5.3.2 ExecuteOperation

然后 status = op_manager->ExecuteOperation(entries, response) 会调用不同的 op->Execute(entries, response) 执行reduce 运算。

这里来到了 OperationManager。

Status OperationManager::ExecuteOperation(std::vector<TensorTableEntry>& entries,
                                          const Response& response) const {
  if (response.response_type() == Response::ALLREDUCE) {
    return ExecuteAllreduce(entries, response);
  } else if (response.response_type() == Response::ALLGATHER) {
    return ExecuteAllgather(entries, response);
  } else if (response.response_type() == Response::BROADCAST) {
    return ExecuteBroadcast(entries, response);
  } else if (response.response_type() == Response::ALLTOALL) {
    return ExecuteAlltoall(entries, response);
  } else if (response.response_type() == Response::JOIN) {
    return ExecuteJoin(entries, response);
  } else if (response.response_type() == Response::ADASUM) {
    return ExecuteAdasum(entries, response);
  } else if (response.response_type() == Response::ERROR) {
    return ExecuteError(entries, response);
  } else {
    throw std::logic_error("No operation found for response type provided");
  }
}

5.3.3 ExecuteAllreduce

op->Execute(entries, response); 就是调用了类似 MPIAllreduce . Execute。

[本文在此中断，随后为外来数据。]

-- ==== Sys2Proof/Syntax.lean ====
section
/-! DEFINITION. The instruction type: one constructor for every row of spec/opcode_table.json. 286 are the encodings
of the code line (spec/02, spec/03), 107 the steps that the engines take on their own (spec/95); an engine
step carries the names of what it acts on. -/

namespace Sys2Proof

/-- The modifier fields of an XD tail (R56, R57, Table 2.4): source negation and absolute value, CLAMP, RM and SCALE
(a four-bit two's-complement field, kept as its code). -/
structure FMods where
  neg1 : Bool
  abs1 : Bool
  neg2 : Bool
  abs2 : Bool
  neg3 : Bool
  abs3 : Bool
  clamp : Bool
  rm : Fin 4
  scale : Fin 16
deriving DecidableEq, Repr

/-- An agent that executes code lines (R79): a tile thread in a context of a tile, an island core, or a Zephyr request
context of a tile. Tiles are numbered 256 * y + x, cores 0 to 7 of islands 0 to 191. -/
inductive Agent where
  | thread (tile ctx : Nat)
  | core (island core : Nat)
  | zephyr (tile zc : Nat)
deriving DecidableEq, Repr

/-- A sender of messages: a tile or an island (R351, R356). -/
inductive Site where
  | tile (t : Nat)
  | island (i : Nat)
deriving DecidableEq, Repr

Status OperationManager::ExecuteAllreduce(std::vector<TensorTableEntry>& entries,
                                          const Response& response) const {
  for (auto& op : allreduce_ops_) {
    if (op->Enabled(*param_manager_, entries, response)) {
      return op->Execute(entries, response);
    }
  }
}

allreduce_ops_ 是从哪里来的?在 OperationManager 构建函数中有。

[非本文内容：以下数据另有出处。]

/-! ## Copy faults (R291, R293) -/

/-- The record of Table 9.7, handles in the wafer view. -/
def copyBody (r : ZReq) (tid : Nat) (zpc : Word) (code : Nat) (addr info : Word) : List Byte :=
  toBytes 8 r.id ++ toBytes 4 (r.handle + tid * 2 ^ 24) ++ toBytes 1 code ++ toBytes 1 r.fseq ++ toBytes 1 r.rf ++
    toBytes 1 (boolNat r.isProgram) ++ wordsBytes [zpc, addr, info]
/-- Queue entries of a tile in use: by requests, and reserved for a zpost that waits (R272, R281). -/
def queueUsed (s : State) (t : Nat) : Nat := (s.tile t).zreqs.length + (s.ctxs.filter fun p => p.1.1 == t && !p.2.posting.isEmpty).length
/-- A request with its re-fault count ended: an access passed (R293). -/
def passed (r : ZReq) : ZReq := { r with rf := 0, faultPage := none }
/-- The size of the translation page that a page fault is about: of the leaf or entry at its table level, 1 GiB at most (R480, Table 15.8). -/
def faultSize (info : Nat) : Nat := 2 ^ (12 + 9 * min 2 (fieldN info 14 12))
/-- Is an address on a request's faulted page, of the size that the fault met. -/
def onFaultPage (r : ZReq) (a size : Nat) : Bool := match r.faultPage with | some p => p.1 / size == a / size | none => false
/-- A copy fault of a request (R291): it becomes Faulted, its context is freed, one record goes to the supervisor core's island. Another
fault on the page of the last one is REFAULT and raises RF; at RF 3 no core is preferred (R293). A kernel request has no block: its record
carries HANDLE 0 and prefers the supervisor core of that handle (DESIGN CHOICE, log entry 103). -/
def takeCopyFault (s : State) (t : Nat) (r : ZReq) (tr : Trap) : State :=
  let size := faultSize tr.info.toNat
  let again := tr.code == 0x16 && onFaultPage r (addrOf tr.addr) size
  let rf := if again then (if r.rf = 3 then 1 else r.rf + 1) else 0
  let code := if again then 0x30 else tr.code
  let zpc := tr.pc.getD r.pc
  let info : Word := if tr.code = 0x16 then tr.info else 0
  let r' := { r with
    state := .faulted, zc := none, fseq := (r.fseq + 1) % 256, rf := rf, faultCode := code
    activeFor := r.activeFor + (s.cycle - r.since), faultPage := if tr.code = 0x16 then some (addrOf tr.addr, size) else none }
  let recv := if tr.code = 0x16 then pageFaultReceiver r.tenant tr.info.toNat
    else if tr.code = 0x17 then parentOf (regionTenant s (clusterOf t)) else if tr.code = 0x13 then 0 else r.tenant
  let recv := if rf = 3 then stageOwner r.tenant (tr.info.toNat / 2 ^ 8 % 4) else recv
  let tid := match r.task.bind s.task? with | some k => (s.ctx k.tile k.ctx).tid | none => 0
  recordFrom (s.setZreq t r') t
    { tenant := recv, kind := 2, work := r.tenant, body := copyBody r' tid zpc code tr.addr info,
      prefer := if rf = 3 then none else some r.handle }

/-! ## One operation for every agent -/

/-- Taking a trap on the agent whose turn it is: a thread trap, a core's exception or a copy fault (R138, R291, R469). -/
def raise (s : State) (tr : Trap) : State :=
  match s.cur with
  | .thread t c => takeTrap s t c tr
  | .core i k => takeException s i k tr
  | .zephyr t zc => match s.zreqOf? t zc with | some r => takeCopyFault s t r tr | none => s
/-- The current thread's task waits to become serialising (R206). -/
def wantSerial (s : State) : State :=
  match s.cur with
  | .thread t c =>
    (match (s.ctx t c).task with
     | some k => (match s.task? k with
       | some x => (s.setTask k { x with wantsSerial := true }).addDueOnce (.becomeSerialising k)
       | none => s)
     | none => s)
  | _ => s
/-- A stop of an instruction that has committed its interval, or done its first part, in a state: what it has done stays (R206). -/
def Stop.keptIn (s : State) : Stop → Stop
  | .trap tr => .kept s (some tr)
  | .wait => .kept s none
  | .serialise => .kept (wantSerial s) none
  | st => st
/-- What a stop does: the trap, the wait (the instruction issues again later), the handover. -/
def onStop (s : State) (st : Stop) : State :=
  match st with
  | .trap tr => raise s tr
  | .wait => s
  | .kept s' (some tr) => raise s' tr
  | .kept s' none => s'
  | .serialise => wantSerial s
  | .handover tr =>
    match s.cur with
    | .thread t c => takeHandover s t c tr
    | _ => raise s tr
/-- The ILLEGALOP trap of the current instruction (R67, R79): TRINFO holds its head and the low 48 bits of its tail. -/
def illegalOp (s : State) : Trap :=
  let w := curWords s s.cur s.getPc.toNat
  { code := 0x02, engine := engScalar, info := w64 (w.1 + w.2 % 2 ^ 48 * 2 ^ 16) }

/-! ## Profiles (R79, Table 3.1) -/

/-- Which agents may execute an instruction. -/
structure Profile where
  thread : Bool := true
  zephyr : Bool := false
  core : Bool := true
  /-- The engine whose instruction it is (R136, Table 1.7). -/
  engine : Nat := 0
deriving DecidableEq, Repr
/-- Does a profile allow an agent. -/
def Profile.allows (p : Profile) : Agent → Bool
  | .thread _ _ => p.thread
  | .core _ _ => p.core
  | .zephyr _ _ => p.zephyr
/-- Threads and island cores. -/
def profBoth : Profile := {}
/-- Tile threads only. -/
def profThread : Profile := { core := false }
/-- Island cores only. -/
def profCore : Profile := { thread := false }
/-- Zephyrs only. -/
def profZephyr : Profile := { thread := false, zephyr := true, core := false }
/-- Every agent. -/
def profAll : Profile := { zephyr := true }

/-- The engine number of a trap an instruction raises: its own engine's (R136), but for the causes that belong to another (R67, R142, R463). -/
def ownEngine (e : Nat) (st : Stop) : Stop :=
  let own (tr : Trap) : Trap := if tr.code = 0x02 ∨ tr.code = 0x09 ∨ tr.code = 0x1E then tr else { tr with engine := e }
  match st with
  | .trap tr => .trap (own tr)
  | .handover tr => .handover (own tr)
  | .kept s t => .kept s (t.map own)
  | st => st
/-- An instruction as its body: ILLEGALOP outside the agent's profile (R79), what its stop does, or the state after it. -/
def runInstr (p : Profile) (s : State) (body : State → Except Stop State) : Host.Outcome State Fault Refusal :=
  if p.allows s.cur then
    match body s with
    | .ok s' => .next s'
    | .error st => .next (onStop s (ownEngine p.engine st))
  else .next (raise s (illegalOp s))

end Sys2Proof.Machine
end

allreduce_ops_(std::move(allreduce_ops)),

所以我们看看allreduce_ops。

5.3.4 allreduce_ops

在 CreateOperationManager 之中对 allreduce_ops 进行添加。

可以看到,添加的类型大致如下:

OperationManager* CreateOperationManager(HorovodGlobalState& state) {
  // Order of these operations is very important. Operations will be checked
  // sequentially from the first to the last. The first 'Enabled' operation will
  // be executed.
  std::vector<std::shared_ptr<AllreduceOp>> allreduce_ops;
  std::vector<std::shared_ptr<AllgatherOp>> allgather_ops;
  std::vector<std::shared_ptr<BroadcastOp>> broadcast_ops;
  std::vector<std::shared_ptr<AllreduceOp>> adasum_ops;
  std::vector<std::shared_ptr<AlltoallOp>> alltoall_ops;

#if HAVE_MPI && HAVE_GPU // 如果构建了 MPI,就添加对应MPI_GPUAllreduce
  if (mpi_context.IsEnabled()) {
#if HOROVOD_GPU_ALLREDUCE == 'M'
    allreduce_ops.push_back(std::shared_ptr<AllreduceOp>(
        new MPI_GPUAllreduce(&mpi_context, &gpu_context, &state)));

#elif HAVE_NCCL && HOROVOD_GPU_ALLREDUCE == 'N' // 如果编译了NCCL,就添加 AdasumGpuAllreduceOp
    adasum_ops.push_back(std::shared_ptr<AllreduceOp>(new AdasumGpuAllreduceOp(&mpi_context, &nccl_context, &gpu_context, &state)));

    allreduce_ops.push_back(
        std::shared_ptr<AllreduceOp>(new NCCLHierarchicalAllreduce(
            &nccl_context, &mpi_context, &gpu_context, &state)));

#elif HAVE_DDL && HOROVOD_GPU_ALLREDUCE == 'D'// 如果编译了DDL,就添加DDLAllreduce
    allreduce_ops.push_back(std::shared_ptr<AllreduceOp>(
        new DDLAllreduce(&ddl_context, &gpu_context, &state)));
#endif

#if HAVE_NCCL && HOROVOD_GPU_ALLREDUCE == 'N'// 如果编译了NCCL,就添加NCCLAllreduce
  allreduce_ops.push_back(std::shared_ptr<AllreduceOp>(
      new NCCLAllreduce(&nccl_context, &gpu_context, &state)));
#endif

5.3.5 MPIAllreduce

因为 allreduce_ops 类型很多,所以我们以 MPIAllreduce 举例如下:

class MPIAllreduce : public AllreduceOp {
public:
  MPIAllreduce(MPIContext* mpi_context, HorovodGlobalState* global_state);

  virtual ~MPIAllreduce() = default;

  Status Execute(std::vector<TensorTableEntry>& entries, const Response& response) override;

  bool Enabled(const ParameterManager& param_manager,
               const std::vector<TensorTableEntry>& entries,
               const Response& response) const override;

protected:
  MPIContext* mpi_context_;
};

MPIAllreduce::Execute 这里使用到了 MPI_Allreduce,也处理了 fusion,比如 MemcpyOutFusionBuffer。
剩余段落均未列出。